Stored data

- Opening Delimiter -

-- ==== Sys2Proof/Machine/Recovery.lean ====
section
/-!
DEFINITION. Sys2Proof/Machine/Recovery.lean: part losses and the recovery cut (chapter 20), links (chapter 2), and what
the ECC, the lanes and the expanders report (chapter 17).
-/
namespace Sys2Proof.Machine

/-! ### Parts -/

/-- Kind and number of a part (Table 20-8). -/
def partOf : PartId → PartKind × Nat
  | .slice k => (.slice, k.val)
  | .bridge b => (.bridge, dieB b.val)
  | .dimm d => (.dimm, d.val)
  | .expander e => (.expander, 4 + e.val)

/-- The image declares the far part. -/
def farDeclared (s : State) (kind : PartKind) (num : Nat) : Bool :=
  match kind with
  | .dimm => s.image.dimms.getLsbD num
  | .expander => s.image.cxl.getLsbD (num - 4)
  | _ => true

/-- The part is there and has not been lost. -/
def partLive (s : State) (kind : PartKind) (num : Nat) : Bool :=
  match kind with
  | .slice => sliceLive s num
  | .bridge => !(vat s.brg (num - 0x11)).offline
  | .dimm => farDeclared s .dimm num && !(vat s.dimms num).lost
  | .expander => farDeclared s .expander num && !(vat s.cxl (num - 4)).lost

/-- The part goes offline: every access decoded from now on fails as OFFLINE (R76, R760). -/
def offlinePart (kind : PartKind) (num : Nat) (s : State) : State :=
  match kind with
  | .slice => onSlice num (fun S => { S with offline := true }) s
  | .bridge => onBrg (num - 0x11) (fun B => { B with offline := true }) s
  | .dimm => { s with dimms := vupd s.dimms num fun d => { d with lost := true } }
  | .expander => { s with cxl := vupd s.cxl (num - 4) fun d => { d with lost := true } }

/-- The bridge that a far part or a bridge stands for. -/
def partBridge (kind : PartKind) (num : Nat) : Nat :=
  match kind with
  | .dimm => num / 8
  | .expander => (num - 4) / 2
  | _ => num - 0x11

/-- Die that declares a part lost, as its records name it: the part's own die, or the bridge that holds it. -/
def lossDie (kind : PartKind) (num : Nat) : Nat :=
  match kind with
  | .slice => num
  | .bridge => num
  | k => dieB (partBridge k num)

/-- ARG of PART_LOST (Table 20-2). -/
def lossArg (kind : PartKind) (num cause : Nat) : Nat := kindCode kind + 256 * num + 65536 * cause

/-! ### Bridges (R771 to R776) -/

/-- Ring detours pass through the surviving bridge (R77, R772). -/
def moveDetour (b : Nat) (d : Detour) : Detour :=
  match d with
  | .none => .none
  | x => if b = 0 ∧ x = .viaB0 then .viaB1 else if b = 1 ∧ x = .viaB1 then .viaB0 else x

/-- What a bridge kept goes with it. -/
def emptyBridge (B : Bridge) : Bridge :=
  { B with lines := [], victims := [], side := [], filling := none, waiting := [], watches := [], ranges := [] }

/-- A command of a reset function of the bridge waits for data that never comes: it goes no further than it has come. -/
def cutOff (b : Nat) (s : State) : State :=
  (s.cmds.filter fun c => bridgeOf c.func == b && c.phase == .discarded && writesRows c && !c.wants.isEmpty).foldl
    (fun s c => failUpdate c.uid 0x12 2 s) s

/-- The recovery of a loss declared now. -/
def newRecovery (s : State) (kind : PartKind) (num cause : Nat) : Recovery :=
  let gone := s.recov.active.flatMap (·.ended)
  { epoch := s.recov.epoch.toNat, kind := kind, num := num, cause := cause, lossPos := posOf s, cutPos := none,
    gen := s.cfg.cur.gen,
    preLoss := (s.cmds.filter fun c => c.phase != .discarded && !gone.contains c.uid).map (·.uid),
    tables := [], kvs := [], nevict := 0, evicted := [], notices := [], rollback := [], rolled := [], ended := [], aborts := [] }

/-- A part's own PART_LOST record and event (step 5 of R760). -/
def reportLoss (kind : PartKind) (num cause : Nat) (r : Recovery) (s : State) : State :=
  let unit := match kind with | .dimm => num | .expander => num | _ => 0
  let s := logError 2 4 { cause := cause, die := lossDie kind num, unit := unit, detail := (reportHeader r 0 0 0).take 32 } [] s
  raiseEvent evPartLost (source (lossDie kind num) 0) (lossArg kind num cause) s

/-- A far part of a lost bridge is declared lost with it, by the bridge's cause and within its recovery (R771). -/
def farOfBridge (kind : PartKind) (num cause : Nat) (s : State) : State :=
  if farDeclared s kind num && partLive s kind num then
    let s := offlinePart kind num s
    farLoss kind num (reportLoss kind num cause (newRecovery s kind num cause) s)
  else s

/-- Both mirrors of an enabled function of the bridge are gone (R775). -/
def mirrorsGone (s : State) (b : Nat) : Bool :=
  (List.range 32).any fun i =>
    (vat s.funcs (32 * b + i)).pci.en && (vat s.recov.mirrors (32 * b + i)).all fun k => !sliceLive s k

/-- Bridge `b` has been lost (R771 to R776). -/
def bridgeLoss (b cause : Nat) (s : State) : State :=
  let hosts := [2 * b, 2 * b + 1].filter fun p => portMode s p == .host
  let peers := [4 + 2 * b, 5 + 2 * b].filter fun p => portMode s p == .peer && portUp s p
  let s := resetFuncs (hosts.flatMap (portFuncs s)) 8 s
  let s := { s with ports := hosts.foldl (fun v p => vupd v p fun _ => resetPort) s.ports }
  let s := watchOrphan (peers.foldl (fun s p => peerDown p s) s)
  let s := cutOff b (onBrg b emptyBridge s)
  let s := (List.range 8).foldl (fun s i => farOfBridge .dimm (8 * b + i) cause s) s
  let s := [4 + 2 * b, 5 + 2 * b].foldl (fun s p => farOfBridge .expander p cause s) s
  let s := { s with links := { s.links with detour := s.links.detour.map (moveDetour b) } }
  if (vat s.brg 0).offline && (vat s.brg 1).offline then enterHalt haltNoBridge s
  else if mirrorsGone s b then enterHalt haltLedgerState s
  else settleUpdates s

/-! ### PART_LOSS (R760) -/

/-- The steps of R760: admission held, the recovery epoch raised, the part offline, DEGRADED, the record and the event. -/
def declareLoss (kind : PartKind) (num cause : Nat) (s : State) : State :=
  let s := { s with recov := { s.recov with hold := true, epoch := s.recov.epoch + 1, done := false } }
  let r := newRecovery s kind num cause
  let s := offlinePart kind num { s with recov := { s.recov with active := s.recov.active ++ [r] },
                                         sys := { s.sys with lossSeen := true } }
  let arg := lossArg kind num cause
  let s := if s.sys.state == .run then enterState .degraded 0x10 arg s else s
  reportLoss kind num cause r s

/-- What goes with the part (Table 20-8). -/
def lossActions (kind : PartKind) (num cause : Nat) (s : State) : State :=
  match kind with
  | .slice => sliceLoss num s
  | .bridge => bridgeLoss (num - 0x11) cause s
  | k => farLoss k num s

/-- A part is declared lost (R760), unless it is gone already. -/
def partLoss (kind : PartKind) (num cause : Nat) (s : State) : State :=
  if s.sys.state == .cold || s.sys.state == .halt || !partLive s kind num then s
  else settleRecoveries (pumpAllKv (lossActions kind num cause (declareLoss kind num cause s)))

/-- Causes that Table 20-7 gives for the kind of part. -/
def causeFits (kind : PartKind) (cause : Nat) : Bool :=
  match kind with
  | .slice => decide (1 ≤ cause ∧ cause ≤ 6) || cause == 0x10 || cause == 0x11
  | .bridge => [0x10, 0x11, 0x13, 0x14].contains cause
  | .dimm => [0x11, 0x12, 0x15, 0x16, 0x17].contains cause
  | .expander => [0x11, 0x12, 0x18, 0x19, 0x1A].contains cause

/-- Every activity scheduled for the tick is over: a loss declared on it comes after them (R105, R759). -/
def tickSettled (s : State) : Bool := windowsClosed s && !flipDue s && !switchDue s && !dvfsDue s

/-- The device finds losses: from TRAIN on, outside HALT (R37, R119, R788). -/
def mayLose (s : State) : Bool := linksTraining s && s.sys.state != .halt && tickSettled s

/-- PART_LOSS: the part is declared lost with a cause of Table 20-7 (R760). -/
def execPartLoss (p : PartId) (cause : Nat) (s : State) : Host.Outcome State Fault Refusal :=
  let (kind, num) := partOf p
  .next (if mayLose s && causeFits kind cause then partLoss kind num cause s else s)

/-! ### RECOVERY_CUT (R761 to R763) -/

/-- The mirror places of a function with those on lost slices passed on (R774, R791). -/
def replaceMirrors (s : State) (ms : List Nat) : List Nat :=
  let next (k : Nat) (others : List Nat) : Option Nat :=
    ((List.range 16).map fun i => (k + 1 + i) % 16).find? fun j => sliceLive s j && !others.contains j
  match ms with
  | [a, b] =>
    let a' := if sliceLive s a then some a else next a [b]
    let b' := if sliceLive s b then some b else next b a'.toList
    a'.toList ++ b'.toList
  | [a] => if sliceLive s a then [a] else (next a []).toList
  | l => l

/-- The data slice that S16 may stand in for at the cut (R767). -/
def standinFor (s : State) : Option Nat :=
  match lostData s with
  | [k] => if sliceLive s 16 && !s.recov.huskLost then some k else none
  | _ => none

/-- The sequence that follows a loss, if the image has it (R723, Table 20-8). -/
def lossSequence (s : State) (r : Recovery) : List SeqDue :=
  let d : SeqDue := match r.kind with
    | .slice => { id := 2, part := r.num }
    | k => { id := 3, part := partBridge k r.num }
  if s.image.seqs.any (·.1 == d.id) then [d] else []
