-- ==== Sys2Proof/Machine/Image.lean ====
section
/-!
DEFINITION. Sys2Proof/Machine/Image.lean: the E17 image: its header, directory and sections, and the checks of Table 4-7
(chapter 4, R504, R526, R573, R574, R615, R657, R723, R875).
-/
namespace Sys2Proof.Machine

/-! ### Slots and headers (R121, R123) -/

/-- Magic of an image header (Table 4-3). -/
def imageMagic : Nat := 0x494D473731454E47

/-- `n` bytes of an image slot from `off`; what lies beyond the bytes written reads as erased flash. -/
def slotBytes (f : Flash) (off n : Nat) : List Byte :=
  let t := (f.slot.drop off).take n
  t ++ List.replicate (n - t.length) 0xFF

/-- Some byte of a range is not zero. -/
def someSet (b : List Byte) (off n : Nat) : Bool := !allZero (slice b off n)

/-- Every pair of a list, in order, meets `p`. -/
def pairsOk {α : Type} (p : α → α → Bool) : List α → Bool
  | [] => true
  | x :: xs => xs.all (p x) && pairsOk p xs

/-- LENGTH and FORMAT (check BAD_LENGTH). -/
def lengthOk (hdr : List Byte) : Bool :=
  let n := numAt hdr 0x10 4
  numAt hdr 8 2 == 1 && decide (n % 64 = 0 ∧ 320 ≤ n ∧ n ≤ 100663296)

/-- PART and stepping (check BAD_TARGET, R32). -/
def targetOk (stepping : Nat) (hdr : List Byte) : Bool :=
  numAt hdr 0xA 2 == 0x0E17 && decide (numAt hdr 0xC 1 ≤ stepping ∧ stepping ≤ numAt hdr 0xD 1)

/-- The owner key (check OWNER_KEY, R126). -/
def ownerOk (owner : Option (List Byte)) (hdr : List Byte) : Bool := owner == some (sha256 (slice hdr 0x40 32))

/-- The signature of an image of LENGTH bytes (check SIGNATURE, R125). -/
def signatureOk (img : List Byte) : Bool :=
  edVerify (slice img 0x40 32) (sha256 (img.take (img.length - 64))) (img.drop (img.length - 64))

/-- Reserved fields and bits of the header are zero (check RESERVED_CODE). -/
def headerClean (img : List Byte) : Bool :=
  !(someSet img 0xE 2 || someSet img 0x16 2 || someSet img 0x30 16 || someSet img 0x60 160
    || decide (2 ^ 16 ≤ numAt img 0x28 4 ∨ 2 ^ 4 ≤ numAt img 0x2C 4))

/-- BEAT_NOM, EPOCH_BEATS and DUMP_BEATS lie in their ranges (check RANGE). -/
def headerRanges (img : List Byte) : Bool :=
  let nom := numAt img 0x20 4
  let ep := numAt img 0x24 2
  let du := numAt img 0x26 2
  decide (40000 ≤ nom ∧ nom ≤ 70000 ∧ 10 ≤ ep ∧ ep ≤ 3000 ∧ 1 ≤ du ∧ du ≤ 3000)

/-! ### The section directory (R124, R127) -/

/-- One directory entry; `clean` says that its reserved fields are zero. -/
structure DirEntry where
  type : Nat
  inst : Nat
  off : Nat
  size : Nat
  clean : Bool
  deriving DecidableEq, Repr

/-- The directory entries of an image. -/
def dirEntries (img : List Byte) : List DirEntry :=
  (List.range (numAt img 0x14 2)).map fun i =>
    let e := slice img (0x100 + 32 * i) 32
    { type := numAt e 0 2, inst := numAt e 2 2, off := numAt e 8 4, size := numAt e 12 4,
      clean := !(someSet e 4 4 || someSet e 16 16) }
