/-- A change without history. -/
def plainChange (k : ChangeKind) : Change :=
  { kind := k, origin := none, seq := 1, flipAt := none, firstFlip := none, steps := 0, stepDone := false }

/-- A committed GEN_COMMIT brings its generation, and the item it names takes effect, whole, with the first that names it
(R145 step 5). -/
def replayCommit (s : State) (gen seq : Nat) (p : Replay) : Replay :=
  if gen ≤ p.cfg.gen then p
  else match p.changes.find? (·.1 == seq) with
  | none => { p with cfg := { p.cfg with gen := gen } }
  | some (_, k) =>
    { cfg := { applyChange s (plainChange k) p.cfg with gen := gen }, changes := p.changes.filter (·.1 != seq) }

/-- One record after the snapshot point is applied (R145 step 5). -/
def replayRec (s : State) (p : Replay) (r : JRec) : Replay :=
  if r.left ≠ 0 then p
  else match r.body with
  | .configChange k => { p with changes := p.changes ++ [(r.seq + 1 - itemRecords r.body, k)] }
  | .genCommit gen _ seq => replayCommit s gen seq p
  | .genRollback _ gen c _ => { p with cfg := { c with gen := gen } }
  | _ => p

/-- The snapshot of a region: its configuration and the digest of the image it belongs to. -/
def snapshotOf (rs : List JRec) : Option (Cfg × List Byte) :=
  rs.findSome? fun r => if r.snap && r.left == 0 then (match r.body with | .configSnap c d => some (c, d) | _ => none) else none

/-- Highest generation that a region's records name (R147). -/
def highestGen (rs : List JRec) : Nat :=
  rs.foldl (fun m r => max m (max r.gen (match r.body with
    | .configSnap c _ => c.gen
    | .genCommit g _ _ => g
    | .genRollback _ g _ _ => g
    | _ => 0))) 0

/-- Highest epoch number that EPOCH, COLLECTED and LEDGER_GAP records name (R699). -/
def highestNamed (rs : List JRec) : Nat :=
  rs.foldl (fun m r => max m (match r.body with
    | .epoch b => epochOf b
    | .collected n => n
    | .ledgerGap _ n => n
    | _ => 0)) 0

/-- What a region says of the ledger: epochs, collection and the chain (R699, R700, R704, R708). -/
def replayLedger (rs : List JRec) (s : State) : State :=
  let last := (rs.filterMap fun r => match r.body with | .epoch b => some b | _ => none).getLast?
  let got := rs.foldl (fun m r => max m (match r.body with | .collected n => n | _ => 0)) 0
  let n := max (highestNamed rs) s.led.floor
  { s with led := { s.led with epoch := n, floor := n, collected := got, broken := false,
                               prevDigest := if s.led.broken then none else last.map sha256 } }

/-- A committed record of the region has a bad CRC (R146). -/
def crcBroken (R : Region) : Bool := R.recs.any fun r => r.committed && !r.crcOk

/-- The outcome of a replay (Table 4-11) and the configuration it gives: IMAGE_CHANGED, TRUNCATED at the first committed
record with a bad CRC, or CLEAN. A bad record that stands before the region's configuration leaves the image's (DESIGN CHOICE,
log 55). -/
def replayConfig (s : State) (R : Region) : Nat × Cfg :=
  let rs := R.recs.filter (·.committed)
  let good := rs.takeWhile (·.crcOk)
  let point := ((regionOpenOf R).map (·.2)).getD 0
  let code := if crcBroken R then 2 else 0
  match snapshotOf good with
  | none => (code, { s.cfg.cur with gen := highestGen (rs.filter (·.crcOk)) })
  | some (c, d) =>
    if d ≠ s.image.digest then (3, { s.cfg.cur with gen := highestGen (rs.filter (·.crcOk)) + 1 })
    else
      let p := (good.filter fun r => !r.snap && decide (point < r.seq)).foldl (replayRec s) { cfg := c, changes := [] }
      (code, p.cfg)

/-- The ERROR record of R146: the flash offset of the first committed record with a bad CRC. -/
def crcError (R : Region) (s : State) : State :=
  let before := R.recs.takeWhile fun r => !(r.committed && !r.crcOk)
  logError 4 6 { addr := 0x6100000 + (before.map recBytes).sum } [] s
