-- ==== Sys2Proof/Machine/Mailbox.lean ====
section
/-!
DEFINITION. Sys2Proof/Machine/Mailbox.lean: the functions' mailboxes: GO, every operation of Table 22-5, and completion
(chapter 22).
-/
namespace Sys2Proof.Machine

/-! ### Status codes and answers (Table 22-4) -/

/-- See `mbOk`. -/
def mbJournalBusy : Nat := 0x01
/-- See `mbOk`. -/
def mbAbsent : Nat := 0x03
/-- See `mbOk`. -/
def mbBadOp : Nat := 0x04
/-- See `mbOk`. -/
def mbBadLen : Nat := 0x05
/-- See `mbOk`. -/
def mbDenied : Nat := 0x06
/-- See `mbOk`. -/
def mbXfer : Nat := 0x07
/-- See `mbOk`. -/
def mbStateDenied : Nat := 0x09
/-- See `mbOk`. -/
def mbRejected : Nat := 0x0A
/-- See `mbOk`. -/
def mbHold : Nat := 0x0B

/-- An answer: STATUS, output for MBX_DATA, and output for MBX_XADDR. -/
structure Reply where
  status : Nat
  out : List Byte
  bulk : List Byte
  deriving DecidableEq, Repr

/-- An answer without output. -/
def bare (status : Nat) : Reply := { status := status, out := [], bulk := [] }
/-- OK with output for MBX_DATA. -/
def okWith (out : List Byte) : Reply := { status := mbOk, out := out, bulk := [] }
/-- INVALID with a check code of Table 4-7. -/
def invalid (code : Nat) : Reply := { status := mbInvalid, out := leBytes 1 code, bulk := [] }

/-- Who asks: the function whose rights apply, and its own number as IDENTIFY reports it; the BMC asks with the steward's
rights and has no function number (R841, log 40). -/
structure Asker where
  func : Nat
  own : Nat
  deriving DecidableEq, Repr

/-- A mailbox changed by `g`. -/
def onMbx (f : Nat) (g : Mailbox → Mailbox) (s : State) : State := onFunc f (fun F => { F with mbx := g F.mbx }) s

/-- The answer of a mailbox operation is known; output for MBX_XADDR must fit MBX_XLEN at an address that is a multiple of
64 (Table 22-4, log 41). -/
def reply (f : Nat) (r : Reply) (s : State) : State :=
  let M := mbxOf s f
  if !r.bulk.isEmpty && (decide (M.xlen.toNat < r.bulk.length) || decide (M.xaddr.toNat % 64 ≠ 0)) then
    onMbx f (fun M => { M with result := some (BitVec.ofNat 8 mbBadLen, []) }) s
  else onMbx f (fun M => { M with result := some (BitVec.ofNat 8 r.status, r.out), bulk := r.bulk }) s

/-! ### Operations that answer from what the device holds -/

/-- IDENTIFY. -/
def opIdentify (a : Asker) (s : State) : Reply :=
  okWith (leBytes 2 0x0E17 ++ leBytes 1 s.sys.stepping.toNat ++ leBytes 1 (stateCode s.sys.state) ++ leBytes 4 s.cfg.cur.gen
    ++ leBytes 8 s.image.version.toNat ++ leBytes 4 s.sys.bootCount.toNat ++ leBytes 1 a.own ++ zeros 11)

/-- GEN_QUERY. -/
def opGenQuery (s : State) : Reply := okWith (leBytes 4 s.cfg.cur.gen ++ leBytes 4 s.cfg.changes.length)

/-- A shard-map entry (Table 5-5). -/
def shardBytes (sh : Shard) : List Byte :=
  leBytes 4 (tierCode sh.tier + flag sh.moving 2 + flag sh.fresh 3 + put sh.base 4 28)

/-- TABLE_QUERY: the record in force, and the shard map where MBX_XLEN has room for it (R192, R830). -/
def opTableQuery (a : Asker) (inp : List Byte) (room : Nat) (s : State) : Reply :=
  let id := numAt inp 0 2
  match tableOf s.cfg.cur id, s.cfg.cur.kvs.find? (·.id == id) with
  | some t, _ =>
    if !mayRead t a.func then bare mbDenied
    else { okWith (tableBytes t) with bulk := if 4 * t.shards.length ≤ room then (t.shards.map shardBytes).flatten else [] }
  | none, some d => if mayReadKv d a.func then okWith (kvBytes d) else bare mbDenied
  | none, none => bare mbRejected

/-- KEY_READ. -/
def opKeyRead (s : State) : Reply :=
  okWith (edPublic Config.deviceSeed ++ keyId ++ fitTo s.image.ownerKey 32)

/-- CERT_READ. -/
def opCertRead (s : State) : Reply := okWith ((vat s.flash 0).cert.take 2048)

- Closing Delimiter -

• Activity
Would you copy, unchanged, the stretch of the records above that begins at the line containing "def replayConfig (s" and ends at the line containing "(code, p.cfg)", and only that?

• Answer to the exercise
def replayConfig (s : State) (R : Region) : Nat × Cfg :=
  let rs := R.recs.filter (·.committed)
  let good := rs.takeWhile (·.crcOk)
  let point := ((regionOpenOf R).map (·.2)).getD 0
  let code := if crcBroken R then 2 else 0
  match snapshotOf good with
  | none => (code, { s.cfg.cur with gen := highestGen (rs.filter (·.crcOk)) })
  | some (c, d) =>
    if d ≠ s.image.digest then (3, { s.cfg.cur with gen := highestGen (rs.filter (·.crcOk)) + 1 })
    else
      let p := (good.filter fun r => !r.snap && decide (point < r.seq)).foldl (replayRec s) { cfg := c, changes := [] }
      (code, p.cfg)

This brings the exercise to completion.